**Exercise material**
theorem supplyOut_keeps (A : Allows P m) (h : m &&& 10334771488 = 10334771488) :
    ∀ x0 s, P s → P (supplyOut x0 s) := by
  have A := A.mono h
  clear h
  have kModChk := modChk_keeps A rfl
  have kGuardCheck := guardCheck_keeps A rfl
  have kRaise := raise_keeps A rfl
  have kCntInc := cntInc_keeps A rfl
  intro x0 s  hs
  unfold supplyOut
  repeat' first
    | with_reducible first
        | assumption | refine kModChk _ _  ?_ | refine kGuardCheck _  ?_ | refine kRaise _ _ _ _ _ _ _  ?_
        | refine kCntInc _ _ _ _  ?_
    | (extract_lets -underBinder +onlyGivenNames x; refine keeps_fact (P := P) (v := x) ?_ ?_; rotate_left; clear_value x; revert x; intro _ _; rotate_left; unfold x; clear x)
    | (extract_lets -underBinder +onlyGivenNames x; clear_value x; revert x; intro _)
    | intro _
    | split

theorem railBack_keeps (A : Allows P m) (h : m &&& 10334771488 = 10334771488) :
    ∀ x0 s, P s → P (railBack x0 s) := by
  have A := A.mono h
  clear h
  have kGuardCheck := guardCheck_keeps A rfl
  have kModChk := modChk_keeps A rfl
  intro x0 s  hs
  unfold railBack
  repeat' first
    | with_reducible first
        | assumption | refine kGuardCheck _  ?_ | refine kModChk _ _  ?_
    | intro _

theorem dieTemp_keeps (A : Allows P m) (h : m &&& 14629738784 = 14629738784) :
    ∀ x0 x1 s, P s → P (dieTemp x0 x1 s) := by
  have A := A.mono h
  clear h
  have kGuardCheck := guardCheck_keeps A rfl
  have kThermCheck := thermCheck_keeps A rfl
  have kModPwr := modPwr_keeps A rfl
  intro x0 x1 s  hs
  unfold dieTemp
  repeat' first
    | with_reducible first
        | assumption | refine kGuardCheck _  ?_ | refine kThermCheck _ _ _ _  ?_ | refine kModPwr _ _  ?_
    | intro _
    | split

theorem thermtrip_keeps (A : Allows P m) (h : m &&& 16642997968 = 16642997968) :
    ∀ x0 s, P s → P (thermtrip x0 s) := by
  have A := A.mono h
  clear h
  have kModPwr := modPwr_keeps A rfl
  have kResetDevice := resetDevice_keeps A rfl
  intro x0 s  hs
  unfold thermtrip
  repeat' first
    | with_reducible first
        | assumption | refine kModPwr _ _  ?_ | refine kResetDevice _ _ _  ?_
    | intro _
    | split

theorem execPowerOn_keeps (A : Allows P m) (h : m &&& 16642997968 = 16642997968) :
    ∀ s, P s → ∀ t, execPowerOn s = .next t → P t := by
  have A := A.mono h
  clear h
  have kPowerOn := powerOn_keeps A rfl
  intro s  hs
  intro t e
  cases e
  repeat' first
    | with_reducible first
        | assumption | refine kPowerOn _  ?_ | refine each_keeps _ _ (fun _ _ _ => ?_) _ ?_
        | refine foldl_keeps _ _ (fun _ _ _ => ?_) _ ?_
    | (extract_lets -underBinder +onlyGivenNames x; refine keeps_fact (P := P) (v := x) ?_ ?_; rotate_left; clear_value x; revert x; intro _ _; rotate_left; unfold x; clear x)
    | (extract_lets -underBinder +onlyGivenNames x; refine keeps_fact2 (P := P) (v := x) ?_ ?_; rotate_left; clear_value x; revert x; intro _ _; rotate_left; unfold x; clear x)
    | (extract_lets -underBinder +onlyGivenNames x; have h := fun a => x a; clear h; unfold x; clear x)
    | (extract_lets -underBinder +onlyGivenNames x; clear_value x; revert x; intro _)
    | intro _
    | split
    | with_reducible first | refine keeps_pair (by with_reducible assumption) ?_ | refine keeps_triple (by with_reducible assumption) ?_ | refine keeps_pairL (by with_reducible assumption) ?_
==
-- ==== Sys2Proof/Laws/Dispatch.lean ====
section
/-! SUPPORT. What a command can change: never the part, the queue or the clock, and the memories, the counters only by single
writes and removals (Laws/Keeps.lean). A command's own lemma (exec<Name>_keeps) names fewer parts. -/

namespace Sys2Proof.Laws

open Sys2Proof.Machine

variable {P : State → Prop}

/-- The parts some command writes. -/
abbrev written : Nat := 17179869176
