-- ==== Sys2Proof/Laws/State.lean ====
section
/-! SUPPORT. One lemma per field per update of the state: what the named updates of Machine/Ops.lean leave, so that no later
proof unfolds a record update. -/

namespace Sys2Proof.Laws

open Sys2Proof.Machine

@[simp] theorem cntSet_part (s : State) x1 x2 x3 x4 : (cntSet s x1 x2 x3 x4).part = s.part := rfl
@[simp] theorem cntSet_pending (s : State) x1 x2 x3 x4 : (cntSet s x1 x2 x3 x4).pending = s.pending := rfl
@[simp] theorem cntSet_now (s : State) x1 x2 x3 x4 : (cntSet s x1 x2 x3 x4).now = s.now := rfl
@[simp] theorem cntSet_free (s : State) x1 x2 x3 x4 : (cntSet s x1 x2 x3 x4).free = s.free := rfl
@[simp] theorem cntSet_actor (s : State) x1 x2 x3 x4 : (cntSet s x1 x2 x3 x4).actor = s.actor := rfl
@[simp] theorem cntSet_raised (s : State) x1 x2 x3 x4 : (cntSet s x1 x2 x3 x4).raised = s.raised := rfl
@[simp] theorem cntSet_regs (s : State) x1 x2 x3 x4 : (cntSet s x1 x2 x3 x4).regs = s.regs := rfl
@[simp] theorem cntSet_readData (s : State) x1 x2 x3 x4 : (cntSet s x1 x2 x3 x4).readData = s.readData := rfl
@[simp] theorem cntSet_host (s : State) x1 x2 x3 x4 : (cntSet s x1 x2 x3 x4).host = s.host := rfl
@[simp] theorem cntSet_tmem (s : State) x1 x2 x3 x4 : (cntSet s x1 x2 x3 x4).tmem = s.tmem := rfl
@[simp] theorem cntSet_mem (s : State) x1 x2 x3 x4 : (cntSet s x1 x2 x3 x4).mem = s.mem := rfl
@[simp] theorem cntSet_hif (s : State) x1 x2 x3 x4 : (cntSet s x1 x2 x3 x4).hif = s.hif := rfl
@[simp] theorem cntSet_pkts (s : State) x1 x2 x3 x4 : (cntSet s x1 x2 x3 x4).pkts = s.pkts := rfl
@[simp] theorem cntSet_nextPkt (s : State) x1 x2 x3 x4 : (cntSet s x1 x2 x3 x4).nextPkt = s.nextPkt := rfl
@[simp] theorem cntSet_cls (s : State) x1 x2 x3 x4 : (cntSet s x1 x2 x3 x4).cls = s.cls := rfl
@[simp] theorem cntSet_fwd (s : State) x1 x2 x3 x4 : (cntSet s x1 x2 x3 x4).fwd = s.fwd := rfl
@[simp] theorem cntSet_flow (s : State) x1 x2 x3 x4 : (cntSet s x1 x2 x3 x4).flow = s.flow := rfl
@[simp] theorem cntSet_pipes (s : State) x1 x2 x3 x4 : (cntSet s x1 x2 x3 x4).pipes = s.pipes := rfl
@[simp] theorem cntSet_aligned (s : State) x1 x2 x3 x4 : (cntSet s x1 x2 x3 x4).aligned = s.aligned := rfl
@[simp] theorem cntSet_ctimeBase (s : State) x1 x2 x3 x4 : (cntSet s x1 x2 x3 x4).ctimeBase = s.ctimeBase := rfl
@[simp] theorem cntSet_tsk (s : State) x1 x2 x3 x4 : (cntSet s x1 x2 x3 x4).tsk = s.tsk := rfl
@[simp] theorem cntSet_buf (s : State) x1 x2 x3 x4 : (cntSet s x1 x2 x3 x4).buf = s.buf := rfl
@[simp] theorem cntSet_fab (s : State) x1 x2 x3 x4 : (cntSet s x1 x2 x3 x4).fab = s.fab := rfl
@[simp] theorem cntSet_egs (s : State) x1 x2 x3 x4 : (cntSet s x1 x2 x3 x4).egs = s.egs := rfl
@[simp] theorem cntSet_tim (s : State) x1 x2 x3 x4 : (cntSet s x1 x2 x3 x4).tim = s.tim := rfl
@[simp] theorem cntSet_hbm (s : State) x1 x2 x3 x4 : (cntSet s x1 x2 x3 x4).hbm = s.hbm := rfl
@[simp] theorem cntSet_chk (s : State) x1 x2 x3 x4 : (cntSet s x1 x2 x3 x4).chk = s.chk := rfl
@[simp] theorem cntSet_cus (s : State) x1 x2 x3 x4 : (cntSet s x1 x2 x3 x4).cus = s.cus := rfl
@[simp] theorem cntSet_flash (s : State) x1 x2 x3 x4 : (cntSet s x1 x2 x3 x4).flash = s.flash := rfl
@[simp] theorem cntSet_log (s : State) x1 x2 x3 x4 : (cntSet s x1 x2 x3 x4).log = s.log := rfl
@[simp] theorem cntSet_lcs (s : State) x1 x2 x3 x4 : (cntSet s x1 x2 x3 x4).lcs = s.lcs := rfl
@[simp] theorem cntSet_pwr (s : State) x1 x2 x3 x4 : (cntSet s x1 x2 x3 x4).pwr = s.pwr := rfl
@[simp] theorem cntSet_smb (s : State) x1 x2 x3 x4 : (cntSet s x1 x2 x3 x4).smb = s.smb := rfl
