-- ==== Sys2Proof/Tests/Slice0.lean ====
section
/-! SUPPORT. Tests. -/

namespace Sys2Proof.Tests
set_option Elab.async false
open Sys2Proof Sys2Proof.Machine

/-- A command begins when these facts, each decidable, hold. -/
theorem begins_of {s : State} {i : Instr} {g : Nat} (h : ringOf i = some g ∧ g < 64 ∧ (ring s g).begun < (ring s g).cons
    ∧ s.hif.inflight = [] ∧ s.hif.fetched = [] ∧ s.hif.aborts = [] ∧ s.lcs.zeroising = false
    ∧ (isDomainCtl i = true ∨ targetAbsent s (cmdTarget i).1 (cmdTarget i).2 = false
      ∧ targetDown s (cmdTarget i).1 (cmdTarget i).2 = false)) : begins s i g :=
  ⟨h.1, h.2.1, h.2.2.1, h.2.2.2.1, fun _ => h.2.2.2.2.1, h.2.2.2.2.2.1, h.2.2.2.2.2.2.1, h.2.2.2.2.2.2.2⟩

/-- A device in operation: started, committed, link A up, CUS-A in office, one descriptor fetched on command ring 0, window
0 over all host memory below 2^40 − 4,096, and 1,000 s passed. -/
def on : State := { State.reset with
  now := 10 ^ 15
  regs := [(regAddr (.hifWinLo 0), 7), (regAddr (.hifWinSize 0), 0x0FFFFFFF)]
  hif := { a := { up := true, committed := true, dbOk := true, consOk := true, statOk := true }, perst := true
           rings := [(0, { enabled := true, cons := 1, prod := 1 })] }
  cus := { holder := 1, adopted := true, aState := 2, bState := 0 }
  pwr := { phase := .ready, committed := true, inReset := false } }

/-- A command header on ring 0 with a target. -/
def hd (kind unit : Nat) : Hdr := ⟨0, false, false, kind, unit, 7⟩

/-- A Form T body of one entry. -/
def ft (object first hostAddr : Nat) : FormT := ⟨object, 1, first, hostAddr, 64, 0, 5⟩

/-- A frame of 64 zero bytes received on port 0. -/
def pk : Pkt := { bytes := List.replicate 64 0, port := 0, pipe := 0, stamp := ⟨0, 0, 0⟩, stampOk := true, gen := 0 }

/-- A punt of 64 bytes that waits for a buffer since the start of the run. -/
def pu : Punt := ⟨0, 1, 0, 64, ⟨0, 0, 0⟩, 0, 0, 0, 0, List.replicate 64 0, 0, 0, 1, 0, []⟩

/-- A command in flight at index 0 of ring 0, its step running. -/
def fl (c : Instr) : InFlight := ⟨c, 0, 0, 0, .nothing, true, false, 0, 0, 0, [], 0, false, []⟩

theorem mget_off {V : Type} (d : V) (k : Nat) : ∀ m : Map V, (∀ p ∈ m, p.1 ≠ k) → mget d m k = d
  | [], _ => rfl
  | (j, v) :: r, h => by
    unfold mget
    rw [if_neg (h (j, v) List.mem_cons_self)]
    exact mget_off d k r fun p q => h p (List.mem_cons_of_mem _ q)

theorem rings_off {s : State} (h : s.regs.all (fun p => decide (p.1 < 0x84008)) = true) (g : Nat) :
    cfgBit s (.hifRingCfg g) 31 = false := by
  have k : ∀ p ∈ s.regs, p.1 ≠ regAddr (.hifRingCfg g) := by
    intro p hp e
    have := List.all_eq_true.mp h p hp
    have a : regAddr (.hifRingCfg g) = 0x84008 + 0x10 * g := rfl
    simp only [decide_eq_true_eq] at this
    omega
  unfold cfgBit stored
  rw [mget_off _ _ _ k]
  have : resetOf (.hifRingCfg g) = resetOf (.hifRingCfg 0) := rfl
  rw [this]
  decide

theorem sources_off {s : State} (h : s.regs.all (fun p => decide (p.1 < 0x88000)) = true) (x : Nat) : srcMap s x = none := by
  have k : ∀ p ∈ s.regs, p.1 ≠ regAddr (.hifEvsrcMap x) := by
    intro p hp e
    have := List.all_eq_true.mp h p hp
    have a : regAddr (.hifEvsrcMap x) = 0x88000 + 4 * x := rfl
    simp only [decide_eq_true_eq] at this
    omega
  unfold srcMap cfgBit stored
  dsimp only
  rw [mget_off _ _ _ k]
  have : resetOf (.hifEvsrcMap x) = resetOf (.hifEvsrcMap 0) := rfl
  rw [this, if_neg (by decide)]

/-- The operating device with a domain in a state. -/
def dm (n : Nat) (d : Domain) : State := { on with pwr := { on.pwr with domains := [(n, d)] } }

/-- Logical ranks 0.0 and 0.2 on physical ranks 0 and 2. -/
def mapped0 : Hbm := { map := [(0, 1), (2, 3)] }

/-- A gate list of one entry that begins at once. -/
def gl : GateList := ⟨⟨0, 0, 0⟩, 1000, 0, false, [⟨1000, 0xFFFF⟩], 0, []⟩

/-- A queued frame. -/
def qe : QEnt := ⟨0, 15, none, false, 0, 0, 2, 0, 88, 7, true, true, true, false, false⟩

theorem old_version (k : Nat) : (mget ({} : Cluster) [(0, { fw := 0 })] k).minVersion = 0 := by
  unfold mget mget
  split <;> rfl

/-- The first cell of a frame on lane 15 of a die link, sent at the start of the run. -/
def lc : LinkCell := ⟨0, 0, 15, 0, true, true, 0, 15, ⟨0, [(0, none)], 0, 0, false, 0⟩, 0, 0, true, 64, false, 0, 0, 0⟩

**The problem**
What are the lines above, starting at the one with "theorem supplyOut_keeps (A" and ending at the one with "refine kThermCheck _"? Give them again exactly, and only them.

**Written response**
theorem supplyOut_keeps (A : Allows P m) (h : m &&& 10334771488 = 10334771488) :
    ∀ x0 s, P s → P (supplyOut x0 s) := by
  have A := A.mono h
  clear h
  have kModChk := modChk_keeps A rfl
  have kGuardCheck := guardCheck_keeps A rfl
  have kRaise := raise_keeps A rfl
  have kCntInc := cntInc_keeps A rfl
  intro x0 s  hs
  unfold supplyOut
  repeat' first
    | with_reducible first
        | assumption | refine kModChk _ _  ?_ | refine kGuardCheck _  ?_ | refine kRaise _ _ _ _ _ _ _  ?_
        | refine kCntInc _ _ _ _  ?_
    | (extract_lets -underBinder +onlyGivenNames x; refine keeps_fact (P := P) (v := x) ?_ ?_; rotate_left; clear_value x; revert x; intro _ _; rotate_left; unfold x; clear x)
    | (extract_lets -underBinder +onlyGivenNames x; clear_value x; revert x; intro _)
    | intro _
    | split

theorem railBack_keeps (A : Allows P m) (h : m &&& 10334771488 = 10334771488) :
    ∀ x0 s, P s → P (railBack x0 s) := by
  have A := A.mono h
  clear h
  have kGuardCheck := guardCheck_keeps A rfl
  have kModChk := modChk_keeps A rfl
  intro x0 s  hs
  unfold railBack
  repeat' first
    | with_reducible first
        | assumption | refine kGuardCheck _  ?_ | refine kModChk _ _  ?_
    | intro _

theorem dieTemp_keeps (A : Allows P m) (h : m &&& 14629738784 = 14629738784) :
    ∀ x0 x1 s, P s → P (dieTemp x0 x1 s) := by
  have A := A.mono h
  clear h
  have kGuardCheck := guardCheck_keeps A rfl
  have kThermCheck := thermCheck_keeps A rfl
  have kModPwr := modPwr_keeps A rfl
  intro x0 x1 s  hs
  unfold dieTemp
  repeat' first
    | with_reducible first
        | assumption | refine kGuardCheck _  ?_ | refine kThermCheck _ _ _ _  ?_ | refine kModPwr _ _  ?_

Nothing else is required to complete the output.